> Work to be completed
What you need to produce from the material below is an exact transcription of the lines from the one with "s.arch := bump_keeps.arch rfl" through the one with "s.ciph := bump_keeps.ciph rfl", both included, and no other line.

> Source material
|---|

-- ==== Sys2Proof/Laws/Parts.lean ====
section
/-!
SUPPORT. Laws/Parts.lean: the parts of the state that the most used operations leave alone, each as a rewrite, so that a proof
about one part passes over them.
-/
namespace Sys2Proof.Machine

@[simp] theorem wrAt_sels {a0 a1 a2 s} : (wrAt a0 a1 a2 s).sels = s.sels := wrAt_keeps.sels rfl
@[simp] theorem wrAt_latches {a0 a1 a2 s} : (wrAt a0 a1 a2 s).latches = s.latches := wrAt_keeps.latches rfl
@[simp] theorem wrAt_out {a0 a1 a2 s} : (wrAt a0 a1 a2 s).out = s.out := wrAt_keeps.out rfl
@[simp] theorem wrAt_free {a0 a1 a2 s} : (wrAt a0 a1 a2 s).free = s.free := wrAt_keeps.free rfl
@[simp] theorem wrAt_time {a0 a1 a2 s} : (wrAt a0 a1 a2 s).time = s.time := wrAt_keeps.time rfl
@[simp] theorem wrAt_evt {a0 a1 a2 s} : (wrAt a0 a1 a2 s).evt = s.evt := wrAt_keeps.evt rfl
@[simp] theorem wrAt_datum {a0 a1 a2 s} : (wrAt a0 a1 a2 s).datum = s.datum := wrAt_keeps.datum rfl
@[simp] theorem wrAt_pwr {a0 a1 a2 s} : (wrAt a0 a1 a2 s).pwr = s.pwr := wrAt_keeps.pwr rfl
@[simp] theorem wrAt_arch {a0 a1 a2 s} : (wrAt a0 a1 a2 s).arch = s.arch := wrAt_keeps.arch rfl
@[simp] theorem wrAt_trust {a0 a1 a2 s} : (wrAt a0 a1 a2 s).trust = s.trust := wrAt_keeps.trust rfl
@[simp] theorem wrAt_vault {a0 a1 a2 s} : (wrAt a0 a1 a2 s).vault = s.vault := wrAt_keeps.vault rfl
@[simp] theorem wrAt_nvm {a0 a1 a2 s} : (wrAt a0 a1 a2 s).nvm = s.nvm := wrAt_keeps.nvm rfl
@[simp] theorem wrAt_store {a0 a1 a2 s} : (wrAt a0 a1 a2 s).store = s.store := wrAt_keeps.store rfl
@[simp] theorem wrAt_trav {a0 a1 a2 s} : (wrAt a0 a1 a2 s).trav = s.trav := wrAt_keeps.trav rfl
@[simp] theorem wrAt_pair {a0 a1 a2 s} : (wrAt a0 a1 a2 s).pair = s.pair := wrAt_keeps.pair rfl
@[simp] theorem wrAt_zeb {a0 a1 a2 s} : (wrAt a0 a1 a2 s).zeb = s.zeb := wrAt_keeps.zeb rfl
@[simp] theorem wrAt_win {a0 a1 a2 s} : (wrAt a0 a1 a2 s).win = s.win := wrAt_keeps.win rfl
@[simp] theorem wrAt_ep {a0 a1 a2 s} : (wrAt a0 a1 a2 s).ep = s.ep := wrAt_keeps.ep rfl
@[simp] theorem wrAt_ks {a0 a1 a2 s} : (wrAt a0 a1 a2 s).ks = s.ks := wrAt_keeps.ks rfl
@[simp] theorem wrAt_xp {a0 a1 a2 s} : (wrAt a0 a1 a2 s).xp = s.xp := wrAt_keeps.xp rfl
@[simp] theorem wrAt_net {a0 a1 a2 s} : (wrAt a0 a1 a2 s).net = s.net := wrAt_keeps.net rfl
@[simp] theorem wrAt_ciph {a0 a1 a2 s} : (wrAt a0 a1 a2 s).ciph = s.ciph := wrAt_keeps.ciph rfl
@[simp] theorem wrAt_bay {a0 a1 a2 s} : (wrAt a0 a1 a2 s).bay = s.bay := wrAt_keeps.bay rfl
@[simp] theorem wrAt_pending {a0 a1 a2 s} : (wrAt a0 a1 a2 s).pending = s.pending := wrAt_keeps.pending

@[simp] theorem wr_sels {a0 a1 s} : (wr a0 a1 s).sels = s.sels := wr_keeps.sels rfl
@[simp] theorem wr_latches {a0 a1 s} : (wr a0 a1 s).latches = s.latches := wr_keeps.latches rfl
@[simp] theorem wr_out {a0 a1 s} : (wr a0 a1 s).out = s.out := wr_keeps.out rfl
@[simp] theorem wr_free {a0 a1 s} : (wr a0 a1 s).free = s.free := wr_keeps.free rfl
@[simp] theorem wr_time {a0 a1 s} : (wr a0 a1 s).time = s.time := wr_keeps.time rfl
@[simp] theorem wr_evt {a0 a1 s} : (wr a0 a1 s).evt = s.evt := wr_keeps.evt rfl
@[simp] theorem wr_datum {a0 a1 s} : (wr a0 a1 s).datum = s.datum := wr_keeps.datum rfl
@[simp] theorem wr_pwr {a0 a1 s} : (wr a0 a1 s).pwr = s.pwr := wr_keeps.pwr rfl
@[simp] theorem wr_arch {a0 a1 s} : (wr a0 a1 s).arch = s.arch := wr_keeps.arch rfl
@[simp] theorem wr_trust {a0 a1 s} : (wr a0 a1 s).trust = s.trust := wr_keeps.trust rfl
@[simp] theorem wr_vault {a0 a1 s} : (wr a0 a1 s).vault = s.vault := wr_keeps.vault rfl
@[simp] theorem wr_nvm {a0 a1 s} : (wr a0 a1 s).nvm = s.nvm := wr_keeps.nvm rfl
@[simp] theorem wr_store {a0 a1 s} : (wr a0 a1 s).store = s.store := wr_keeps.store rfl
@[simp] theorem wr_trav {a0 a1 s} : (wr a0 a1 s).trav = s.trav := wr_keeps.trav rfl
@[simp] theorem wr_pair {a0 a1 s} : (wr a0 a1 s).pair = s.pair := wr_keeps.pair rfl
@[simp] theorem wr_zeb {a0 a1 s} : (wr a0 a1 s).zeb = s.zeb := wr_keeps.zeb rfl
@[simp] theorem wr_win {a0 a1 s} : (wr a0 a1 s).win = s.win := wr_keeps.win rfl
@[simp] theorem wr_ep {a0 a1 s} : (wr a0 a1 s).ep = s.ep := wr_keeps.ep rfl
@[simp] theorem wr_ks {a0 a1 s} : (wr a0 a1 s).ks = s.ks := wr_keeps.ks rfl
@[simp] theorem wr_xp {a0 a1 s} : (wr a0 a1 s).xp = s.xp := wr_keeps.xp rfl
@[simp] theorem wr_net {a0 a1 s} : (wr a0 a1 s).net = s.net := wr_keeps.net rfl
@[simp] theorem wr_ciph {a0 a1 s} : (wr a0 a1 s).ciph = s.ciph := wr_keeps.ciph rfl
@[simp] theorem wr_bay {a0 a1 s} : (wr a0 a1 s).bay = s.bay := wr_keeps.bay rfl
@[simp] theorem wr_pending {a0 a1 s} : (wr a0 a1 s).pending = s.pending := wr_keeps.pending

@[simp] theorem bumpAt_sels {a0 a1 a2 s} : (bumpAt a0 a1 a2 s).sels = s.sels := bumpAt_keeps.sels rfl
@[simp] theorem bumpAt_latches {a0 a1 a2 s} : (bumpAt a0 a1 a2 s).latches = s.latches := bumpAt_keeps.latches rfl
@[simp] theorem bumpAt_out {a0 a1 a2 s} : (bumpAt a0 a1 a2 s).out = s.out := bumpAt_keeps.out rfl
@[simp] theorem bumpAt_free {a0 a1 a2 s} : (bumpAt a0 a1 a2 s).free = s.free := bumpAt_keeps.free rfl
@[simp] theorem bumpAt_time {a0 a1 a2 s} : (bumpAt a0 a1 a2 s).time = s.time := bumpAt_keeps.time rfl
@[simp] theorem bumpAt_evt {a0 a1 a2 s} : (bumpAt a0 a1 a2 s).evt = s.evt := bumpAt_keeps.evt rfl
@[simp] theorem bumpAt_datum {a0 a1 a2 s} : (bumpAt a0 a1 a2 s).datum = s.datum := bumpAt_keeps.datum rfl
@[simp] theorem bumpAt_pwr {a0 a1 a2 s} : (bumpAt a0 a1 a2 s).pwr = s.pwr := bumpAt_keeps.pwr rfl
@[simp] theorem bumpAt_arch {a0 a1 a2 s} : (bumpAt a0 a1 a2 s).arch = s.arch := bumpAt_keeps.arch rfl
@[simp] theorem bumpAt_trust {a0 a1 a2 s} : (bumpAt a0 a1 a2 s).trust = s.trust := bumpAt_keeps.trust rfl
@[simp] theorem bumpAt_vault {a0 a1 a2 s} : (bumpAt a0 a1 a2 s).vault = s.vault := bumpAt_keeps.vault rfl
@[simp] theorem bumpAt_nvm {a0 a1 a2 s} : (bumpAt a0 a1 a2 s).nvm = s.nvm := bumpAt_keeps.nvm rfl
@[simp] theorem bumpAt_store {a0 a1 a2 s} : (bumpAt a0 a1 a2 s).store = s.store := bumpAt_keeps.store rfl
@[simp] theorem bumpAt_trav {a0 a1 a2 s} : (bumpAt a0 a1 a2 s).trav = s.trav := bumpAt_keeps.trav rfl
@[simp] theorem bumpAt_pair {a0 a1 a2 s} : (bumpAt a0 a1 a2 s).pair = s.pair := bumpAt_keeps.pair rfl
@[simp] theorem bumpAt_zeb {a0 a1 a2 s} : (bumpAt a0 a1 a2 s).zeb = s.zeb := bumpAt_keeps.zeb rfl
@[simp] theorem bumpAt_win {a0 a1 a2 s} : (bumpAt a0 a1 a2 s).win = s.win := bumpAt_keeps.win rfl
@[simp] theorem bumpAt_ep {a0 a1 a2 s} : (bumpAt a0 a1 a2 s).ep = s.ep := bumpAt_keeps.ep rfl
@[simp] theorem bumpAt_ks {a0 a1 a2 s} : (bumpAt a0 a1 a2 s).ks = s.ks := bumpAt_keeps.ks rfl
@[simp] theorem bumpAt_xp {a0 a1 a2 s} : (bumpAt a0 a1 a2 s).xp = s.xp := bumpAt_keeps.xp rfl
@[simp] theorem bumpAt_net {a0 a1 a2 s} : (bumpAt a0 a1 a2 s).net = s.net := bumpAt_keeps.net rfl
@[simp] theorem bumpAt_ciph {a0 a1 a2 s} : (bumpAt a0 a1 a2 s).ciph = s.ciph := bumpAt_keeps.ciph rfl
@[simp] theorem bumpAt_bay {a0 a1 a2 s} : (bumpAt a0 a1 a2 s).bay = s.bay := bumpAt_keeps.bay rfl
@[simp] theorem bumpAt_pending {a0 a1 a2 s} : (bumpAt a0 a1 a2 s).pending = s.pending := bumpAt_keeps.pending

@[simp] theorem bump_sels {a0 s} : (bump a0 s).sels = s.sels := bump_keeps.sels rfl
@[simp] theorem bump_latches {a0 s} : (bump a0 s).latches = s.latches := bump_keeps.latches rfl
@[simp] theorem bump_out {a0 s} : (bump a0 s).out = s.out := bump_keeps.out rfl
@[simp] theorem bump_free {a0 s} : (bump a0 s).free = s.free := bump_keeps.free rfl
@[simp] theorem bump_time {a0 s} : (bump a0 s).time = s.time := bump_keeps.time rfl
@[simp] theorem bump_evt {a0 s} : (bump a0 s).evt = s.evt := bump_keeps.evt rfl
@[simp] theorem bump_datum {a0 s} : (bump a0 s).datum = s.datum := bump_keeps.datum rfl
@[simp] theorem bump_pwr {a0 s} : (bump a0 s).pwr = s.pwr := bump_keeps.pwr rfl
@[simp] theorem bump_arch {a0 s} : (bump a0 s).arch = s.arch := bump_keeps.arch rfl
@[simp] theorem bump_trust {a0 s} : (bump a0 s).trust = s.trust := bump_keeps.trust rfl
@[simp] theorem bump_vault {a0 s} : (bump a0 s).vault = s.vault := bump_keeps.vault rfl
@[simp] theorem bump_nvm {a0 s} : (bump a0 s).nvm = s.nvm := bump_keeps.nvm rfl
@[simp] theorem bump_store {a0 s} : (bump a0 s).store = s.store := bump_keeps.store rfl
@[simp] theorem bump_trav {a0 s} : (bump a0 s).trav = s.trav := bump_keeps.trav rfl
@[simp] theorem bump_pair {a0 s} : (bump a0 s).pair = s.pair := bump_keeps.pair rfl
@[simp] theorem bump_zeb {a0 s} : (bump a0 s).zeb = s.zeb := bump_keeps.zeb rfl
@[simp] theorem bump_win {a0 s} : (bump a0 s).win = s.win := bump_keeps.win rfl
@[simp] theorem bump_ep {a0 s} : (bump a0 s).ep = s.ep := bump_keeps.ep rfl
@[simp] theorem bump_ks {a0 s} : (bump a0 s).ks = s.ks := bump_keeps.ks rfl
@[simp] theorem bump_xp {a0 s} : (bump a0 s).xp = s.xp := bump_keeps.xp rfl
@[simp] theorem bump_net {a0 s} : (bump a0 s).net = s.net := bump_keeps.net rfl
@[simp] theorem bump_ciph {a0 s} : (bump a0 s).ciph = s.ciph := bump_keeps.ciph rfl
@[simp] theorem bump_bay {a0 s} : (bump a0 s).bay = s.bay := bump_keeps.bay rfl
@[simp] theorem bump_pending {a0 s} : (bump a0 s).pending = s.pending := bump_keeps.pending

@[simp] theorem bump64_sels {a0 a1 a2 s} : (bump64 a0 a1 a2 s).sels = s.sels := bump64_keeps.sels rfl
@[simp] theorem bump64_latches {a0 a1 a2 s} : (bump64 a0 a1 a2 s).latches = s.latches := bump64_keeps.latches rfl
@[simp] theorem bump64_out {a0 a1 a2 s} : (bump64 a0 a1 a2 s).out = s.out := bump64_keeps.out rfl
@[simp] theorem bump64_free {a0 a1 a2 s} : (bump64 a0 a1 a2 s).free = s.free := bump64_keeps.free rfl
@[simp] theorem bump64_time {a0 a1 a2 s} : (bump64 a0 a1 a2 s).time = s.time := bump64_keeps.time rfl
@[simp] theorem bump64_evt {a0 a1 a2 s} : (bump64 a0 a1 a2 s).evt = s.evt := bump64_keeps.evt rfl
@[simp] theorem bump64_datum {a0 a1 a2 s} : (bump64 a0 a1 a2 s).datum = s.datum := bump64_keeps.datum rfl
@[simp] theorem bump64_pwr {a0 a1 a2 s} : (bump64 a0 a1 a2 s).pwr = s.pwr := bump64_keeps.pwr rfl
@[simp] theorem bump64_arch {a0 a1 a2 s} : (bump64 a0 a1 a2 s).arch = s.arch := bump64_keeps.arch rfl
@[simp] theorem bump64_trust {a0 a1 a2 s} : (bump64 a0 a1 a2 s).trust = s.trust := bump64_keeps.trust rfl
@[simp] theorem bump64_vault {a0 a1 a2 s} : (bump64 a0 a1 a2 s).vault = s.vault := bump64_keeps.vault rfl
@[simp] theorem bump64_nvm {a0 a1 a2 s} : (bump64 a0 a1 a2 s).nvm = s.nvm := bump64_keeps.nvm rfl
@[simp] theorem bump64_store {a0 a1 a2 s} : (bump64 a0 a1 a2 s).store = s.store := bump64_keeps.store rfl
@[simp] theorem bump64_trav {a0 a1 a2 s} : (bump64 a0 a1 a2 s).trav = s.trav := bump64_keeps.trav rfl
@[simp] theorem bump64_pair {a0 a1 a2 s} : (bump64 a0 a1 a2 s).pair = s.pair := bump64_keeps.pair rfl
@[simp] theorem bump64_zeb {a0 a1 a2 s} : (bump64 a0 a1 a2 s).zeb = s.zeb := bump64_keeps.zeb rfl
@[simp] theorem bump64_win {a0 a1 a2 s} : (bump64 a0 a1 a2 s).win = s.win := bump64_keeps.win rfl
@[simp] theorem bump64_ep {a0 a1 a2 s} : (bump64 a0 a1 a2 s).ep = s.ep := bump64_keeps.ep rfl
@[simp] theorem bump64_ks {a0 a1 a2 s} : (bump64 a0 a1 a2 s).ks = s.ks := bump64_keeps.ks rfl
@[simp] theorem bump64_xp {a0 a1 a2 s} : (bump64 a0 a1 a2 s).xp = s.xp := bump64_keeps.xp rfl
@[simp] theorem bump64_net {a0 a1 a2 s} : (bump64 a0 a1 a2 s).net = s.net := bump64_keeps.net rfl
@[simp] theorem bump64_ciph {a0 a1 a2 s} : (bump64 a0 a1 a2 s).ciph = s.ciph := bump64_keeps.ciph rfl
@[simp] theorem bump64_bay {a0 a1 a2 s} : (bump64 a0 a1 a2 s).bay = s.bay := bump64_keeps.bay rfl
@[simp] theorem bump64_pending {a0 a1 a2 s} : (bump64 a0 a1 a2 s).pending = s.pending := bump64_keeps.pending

|---|

> Worked solution
@[simp] theorem bump_arch {a0 s} : (bump a0 s).arch = s.arch := bump_keeps.arch rfl
@[simp] theorem bump_trust {a0 s} : (bump a0 s).trust = s.trust := bump_keeps.trust rfl
@[simp] theorem bump_vault {a0 s} : (bump a0 s).vault = s.vault := bump_keeps.vault rfl
@[simp] theorem bump_nvm {a0 s} : (bump a0 s).nvm = s.nvm := bump_keeps.nvm rfl
@[simp] theorem bump_store {a0 s} : (bump a0 s).store = s.store := bump_keeps.store rfl
@[simp] theorem bump_trav {a0 s} : (bump a0 s).trav = s.trav := bump_keeps.trav rfl
@[simp] theorem bump_pair {a0 s} : (bump a0 s).pair = s.pair := bump_keeps.pair rfl
@[simp] theorem bump_zeb {a0 s} : (bump a0 s).zeb = s.zeb := bump_keeps.zeb rfl
@[simp] theorem bump_win {a0 s} : (bump a0 s).win = s.win := bump_keeps.win rfl
@[simp] theorem bump_ep {a0 s} : (bump a0 s).ep = s.ep := bump_keeps.ep rfl
@[simp] theorem bump_ks {a0 s} : (bump a0 s).ks = s.ks := bump_keeps.ks rfl
@[simp] theorem bump_xp {a0 s} : (bump a0 s).xp = s.xp := bump_keeps.xp rfl
@[simp] theorem bump_net {a0 s} : (bump a0 s).net = s.net := bump_keeps.net rfl
@[simp] theorem bump_ciph {a0 s} : (bump a0 s).ciph = s.ciph := bump_keeps.ciph rfl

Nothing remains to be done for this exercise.